TokuDB as storage engine for Piwik

Many people with huge trafic are already using or considering TokuDB engine as a replacement for InnoDB. Please use this thread to share knowledge and suggestions about TokuDB.

There’s already a Piwik FAQ about installing TokuDB:

Few questions already :
In theory using Toku should take less disk space, is it the case, how much smaller ?
Is there a difference in Crontab archiving time ?
Will users see a difference ? (mainly in using segments)
If disk space and speed are way better, can we add more pre-processed segments in cronjob instead of real-time slow ones ?

Let the sharing starts.

"In theory using Toku should take less disk space, is it the case, how much smaller ? "
On 3 servers exactly 4 times space on disk, so it’s awesome.

So 200GB in mysql it’s 50GB on disk.

Will try to make some archiving and speed tests. (I have 10 more piwik servers to convert)

What do you mean by “mainly in using segments” any particular URL or situation to test ?

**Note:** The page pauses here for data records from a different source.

theorem SameProgress.trans {s t u : State} (h : SameProgress s t) (h' : SameProgress t u) : SameProgress s u :=
  ⟨h'.act.trans h.act, h'.valid.trans h.valid, h'.phase.trans h.phase, h'.idx.trans h.idx, h'.bitcnt.trans h.bitcnt,
    h'.rem.trans h.rem, fun d => (h'.table d).trans (h.table d)⟩

/-- A command other than GENERATE and ABORT leaves the progress alone (R145, R214). -/
theorem sameProgress_exec {i : Instr} {s t : State} (hg : i ≠ .generate) (ha : i ≠ .abort)
    (hx : exec i s = .next t) : SameProgress s t := by
  obtain ⟨htable, -, -, -, -, -, -, -, hlatched, hphase, -⟩ := commandFrames i s t hx
  obtain ⟨hread, -, -⟩ := htable (.inl ha)
  obtain ⟨hact, hvalid, hidx, hbitcnt, hrem⟩ := hlatched hg
  exact ⟨hact, hvalid, hphase hg ha, hidx, hbitcnt, hrem, hread⟩

theorem Built.congr {s t : State} (h : Built s) (hst : SameProgress s t) : Built t := by
  have hremainder (n : Nat) : remainderAfter n t = remainderAfter n s := by
    simp only [remainderAfter, hst.act, hst.idx]
  constructor
  · simpa only [hst.valid, hst.phase, hst.table, hst.act] using h.whole
  · simpa only [hst.phase, hst.valid, hst.idx, hst.table, hst.act] using h.below
  · simpa only [hst.phase, hst.bitcnt, hst.rem, hremainder] using h.dividing
  · simpa only [hst.phase, hst.bitcnt, hst.rem, hremainder] using h.divided

/-! ## Commands, cycles and steps keep `Built` -/

/-- An idle block without a table has nothing built (R44, R145). -/
theorem built_of_idle {s : State} (hidle : s.phase = .idle) (hv : s.valid = false) : Built s where
  whole h := nomatch hv.symm.trans h
  below h := absurd hidle h
  dividing h := nomatch hidle.symm.trans h
  divided h := nomatch hidle.symm.trans h

theorem built_exec {i : Instr} {s t : State} (h : Built s) (hx : exec i s = .next t) : Built t := by
  by_cases hg : i = .generate
  · subst hg
    obtain ⟨-, c, -, -, rfl⟩ | ⟨-, -, rfl⟩ := execGenerate_cases hx
    · exact h.congr (sameProgress_raiseError c s)
    · exact built_acceptGenerate s
  by_cases ha : i = .abort
  · subst ha
    obtain ⟨-, rfl⟩ | ⟨hbusy, rfl⟩ := execAbort_cases hx
    · exact h
    · obtain ⟨hv, -⟩ := h.below hbusy
      exact built_of_idle rfl hv
  exact h.congr (sameProgress_exec hg ha hx)

theorem built_cycle {req : Option Access} {s t : State} (h : Built s) (hc : cycleWith exec req s = .next t) :
    Built t := by
  have hseq := built_sequencerStep h
  obtain ⟨-, rfl⟩ | ⟨r, rfl, -⟩ | ⟨r, v, -, -, rfl, -⟩ | ⟨-, i, u, -, -, hx, rfl⟩ | ⟨-, -, -, -, rfl⟩ := cycle_cases hc
  · exact hseq.congr (sameProgress_silent _)
  · exact hseq.congr (sameProgress_respond r _)
  · exact hseq.congr ((sameProgress_writeRegister r v _).trans (sameProgress_respond _ _))
  · exact (built_exec hseq hx).congr (sameProgress_respond _ u)
  · exact hseq.congr ((sameProgress_raiseError _ _).trans (sameProgress_respond _ _))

To speed up segments archiving you can use this new option added in 2.15:

Complain I got about is speed from interface for end users on my current InnoDB 34 GB, 3 years of logs setup (we keep everything) :

  1. Date range, using current year (so, not completed).

Ex: Current year => Actions => Pages => Transition on the first link
Piwik Apache with 4 CPU is at 10% CPU usage and MySQL at 50% while processing.

Single day transition = 3 sec. (from 13k pageviews)
Month of September transition = 44 sec.(from 700k pageviews)
Year 2015 so far = nothing yet after 45 minutes (4.8 million pageviews, Apache server (4 CPU, 8 GB ) is at 20% CPU and MySQL 2 CPU 6 GB used on 8 GB available)

  1. Segments.

We got 2 segments (real-time, not under cron pre-crunching) where we include or exclude our own traffic.
External, make this kind of URL:

And the Internal traffic only produce this kind of URL:

Even just for a single day, this kind of segments takes ages.

I made a quick test for 1 full month :

August => No segment => Actions: Pages = 5 sec.
August => internal (visitIp>%3D215.216.3.0%3BvisitIp<%3D215.216.3.255) => Actions: Pages = Got 2 Chrome timout but results after 1 min 15 sec.
July => internal => Actions: Pages = 1 min. 6 sec. no Chrome timout this time.

@Quba, My understanding is that Caching id actions in general cache for faster segmented archive SQL queries by mattab · Pull Request #8861 · matomo-org/piwik · GitHub is good for pre-processed/cron segments with no impact on real-time one, right ?

I’ve maintained a no-pre-processed segments policiy so far because of the DB size. Turning to TokuDB with compression enable (and saving 75% of disk space) would allow me to make some popular segments pre-process in the future… That’s the plan at least…